(DATASET ENTRIES)

-- ==== Sys2Proof/Machine/Sync.lean ====
section
/-! DEFINITION. Phase boundaries, release and acquire, waiting on a word, and shadow reports (R300 to R316, R368,
R369). -/

namespace Sys2Proof.Machine

/-! ### Domains (R300 to R302) -/

/-- The level at which a boundary of a level acts (R302). -/
def effectiveLevel (domain : Word) (level : BitVec 3) : Nat :=
  let podv := domain.getLsbD 40
  let sysv := domain.getLsbD 41
  match level.toNat with
  | 5 => if sysv then 5 else if podv then 4 else 3
  | 4 => if podv then 4 else 3
  | n => n

/-- The cores of a core's own domain at a level (R300, R301). -/
def Ctx.domainOf (x : Ctx) (c : CoreId) (level : Nat) : List CoreId :=
  match level with
  | 1 => [c]
  | 2 => coresOf (x.domain.extractLsb' 0 8 ||| coreBit c)
  | _ => coresOf (x.domain.extractLsb' 8 8 ||| coreBit c)

/-- The group of a level 4 or 5 (R301). -/
def Ctx.groupOf (x : Ctx) (level : Nat) : Nat := if level = 4 then getBits x.domain 16 12 else getBits x.domain 28 12

/-- All that a stream issued before a boundary has drained (R310, R373): chk waits for SPAN jobs too. -/
def Ctx.drained (x : Ctx) (sec chk : Bool) : Bool :=
  let y := x.stream sec
  y.ld = 0 && y.st = 0 && y.at_ = 0 && y.tl = 0 && !x.jobs.any (fun j => j.sec == sec && (chk || !j.span))

/-- A stream that waits at a boundary: its level and whether it is a checkpoint, whether it has arrived. -/
def Stream.boundary (x : Stream) : Option (BitVec 3 × Bool × Bool) :=
  match x.hold with
  | .phase l chk arrived none => some (l, chk, arrived)
  | _ => none

/-- Every check of the work that a stream issued has reported, and none reports a failure (R310). -/
def Stream.checked (x : Stream) (now : Nat) : Bool := x.pending = [] && x.checks ≤ now && !x.reporting false

/-- A stream has arrived at the n-th boundary of an effective level, or does not take part in it (R302, R311): one that has
halted arrives once its work has drained and is checked; one that the firmware has stopped stays a member that does not
(R300). -/
def Ctx.arrivedAt (x : Ctx) (sec : Bool) (level : Nat) (n : BitVec 32) (chk : Bool) (now : Nat) : Bool :=
  let y := x.stream sec
  if y.stopped.isSome then false
  else if y.live then
    match y.boundary with
    | some (l, _, a) => a && effectiveLevel x.domain l = level && y.count level = n
    | none => false
  else if y.halted then x.drained sec chk && y.checked now
  else true

/-- The boundaries of two cores at a level match (R301, R302, R342): their domains agree, or both follow the same DOMJ
(assumption 16). -/
def State.sameBoundary (s : State) (c m : CoreId) (level : Nat) : Bool :=
  (s.ctx m).domainOf m level = (s.ctx c).domainOf c level || (s.ctx m).joins.toList.getD level 0 = (s.ctx c).joins.toList.getD level 0

/-- Every member of a core's own domain at a level has arrived at the n-th boundary (R301, R310); chk is a checkpoint,
for which a halted stream's SPAN jobs have completed too (R373). -/
def State.allArrived (s : State) (c : CoreId) (level : Nat) (n : BitVec 32) (chk : Bool) : Bool :=
  ((s.ctx c).domainOf c level).all (fun m =>
    (s.core m).live && (s.ctx m).task = (s.ctx c).task && (s.ctx m).arrivedAt false level n chk s.now &&
      (s.ctx m).arrivedAt true level n chk s.now &&
      ((!(s.ctx m).prim.live && !(s.ctx m).sec.live) || s.sameBoundary c m level))

/-! ### Group barriers (R311, R380, R381) -/

/-- The devices of a group, in rank order (R380). -/
def Group.devices (g : Group) : List (Nat × Nat) := (g.ranks.map (fun r => (r.1, r.2.1))).eraseDups

/-- Pod and pod device number of this device (R178). -/
def State.device (s : State) : Nat × Nat := (s.hub.settings.pod.toNat, s.hub.settings.podDevice.toNat)

/-- The striker that numbers a group: of the pod of its rank 0 (R380). -/
def Group.striker (g : Group) : Nat := (g.ranks.head?.map (·.1)).getD 0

(End DATASET ENTRIES)

▸ WHAT THIS TASK INVOLVES
Complete, exact output of the records is expected.

▸ ANSWER TO THIS EXERCISE
-- ==== Sys2Proof/Machine/Sync.lean ====
section
/-! DEFINITION. Phase boundaries, release and acquire, waiting on a word, and shadow reports (R300 to R316, R368,
R369). -/

namespace Sys2Proof.Machine

/-! ### Domains (R300 to R302) -/

/-- The level at which a boundary of a level acts (R302). -/
def effectiveLevel (domain : Word) (level : BitVec 3) : Nat :=
  let podv := domain.getLsbD 40
  let sysv := domain.getLsbD 41
  match level.toNat with
  | 5 => if sysv then 5 else if podv then 4 else 3
  | 4 => if podv then 4 else 3
  | n => n

/-- The cores of a core's own domain at a level (R300, R301). -/
def Ctx.domainOf (x : Ctx) (c : CoreId) (level : Nat) : List CoreId :=
  match level with
  | 1 => [c]
  | 2 => coresOf (x.domain.extractLsb' 0 8 ||| coreBit c)
  | _ => coresOf (x.domain.extractLsb' 8 8 ||| coreBit c)

/-- The group of a level 4 or 5 (R301). -/
def Ctx.groupOf (x : Ctx) (level : Nat) : Nat := if level = 4 then getBits x.domain 16 12 else getBits x.domain 28 12

/-- All that a stream issued before a boundary has drained (R310, R373): chk waits for SPAN jobs too. -/
def Ctx.drained (x : Ctx) (sec chk : Bool) : Bool :=
  let y := x.stream sec
  y.ld = 0 && y.st = 0 && y.at_ = 0 && y.tl = 0 && !x.jobs.any (fun j => j.sec == sec && (chk || !j.span))

/-- A stream that waits at a boundary: its level and whether it is a checkpoint, whether it has arrived. -/
def Stream.boundary (x : Stream) : Option (BitVec 3 × Bool × Bool) :=
  match x.hold with
  | .phase l chk arrived none => some (l, chk, arrived)
  | _ => none

/-- Every check of the work that a stream issued has reported, and none reports a failure (R310). -/
def Stream.checked (x : Stream) (now : Nat) : Bool := x.pending = [] && x.checks ≤ now && !x.reporting false

/-- A stream has arrived at the n-th boundary of an effective level, or does not take part in it (R302, R311): one that has
halted arrives once its work has drained and is checked; one that the firmware has stopped stays a member that does not
(R300). -/
def Ctx.arrivedAt (x : Ctx) (sec : Bool) (level : Nat) (n : BitVec 32) (chk : Bool) (now : Nat) : Bool :=
  let y := x.stream sec
  if y.stopped.isSome then false
  else if y.live then
    match y.boundary with
    | some (l, _, a) => a && effectiveLevel x.domain l = level && y.count level = n
    | none => false
  else if y.halted then x.drained sec chk && y.checked now
  else true

/-- The boundaries of two cores at a level match (R301, R302, R342): their domains agree, or both follow the same DOMJ
(assumption 16). -/
def State.sameBoundary (s : State) (c m : CoreId) (level : Nat) : Bool :=
  (s.ctx m).domainOf m level = (s.ctx c).domainOf c level || (s.ctx m).joins.toList.getD level 0 = (s.ctx c).joins.toList.getD level 0

/-- Every member of a core's own domain at a level has arrived at the n-th boundary (R301, R310); chk is a checkpoint,
for which a halted stream's SPAN jobs have completed too (R373). -/
def State.allArrived (s : State) (c : CoreId) (level : Nat) (n : BitVec 32) (chk : Bool) : Bool :=
  ((s.ctx c).domainOf c level).all (fun m =>
    (s.core m).live && (s.ctx m).task = (s.ctx c).task && (s.ctx m).arrivedAt false level n chk s.now &&
      (s.ctx m).arrivedAt true level n chk s.now &&
      ((!(s.ctx m).prim.live && !(s.ctx m).sec.live) || s.sameBoundary c m level))

/-! ### Group barriers (R311, R380, R381) -/

/-- The devices of a group, in rank order (R380). -/
def Group.devices (g : Group) : List (Nat × Nat) := (g.ranks.map (fun r => (r.1, r.2.1))).eraseDups

/-- Pod and pod device number of this device (R178). -/
def State.device (s : State) : Nat × Nat := (s.hub.settings.pod.toNat, s.hub.settings.podDevice.toNat)

/-- The striker that numbers a group: of the pod of its rank 0 (R380). -/
def Group.striker (g : Group) : Nat := (g.ranks.head?.map (·.1)).getD 0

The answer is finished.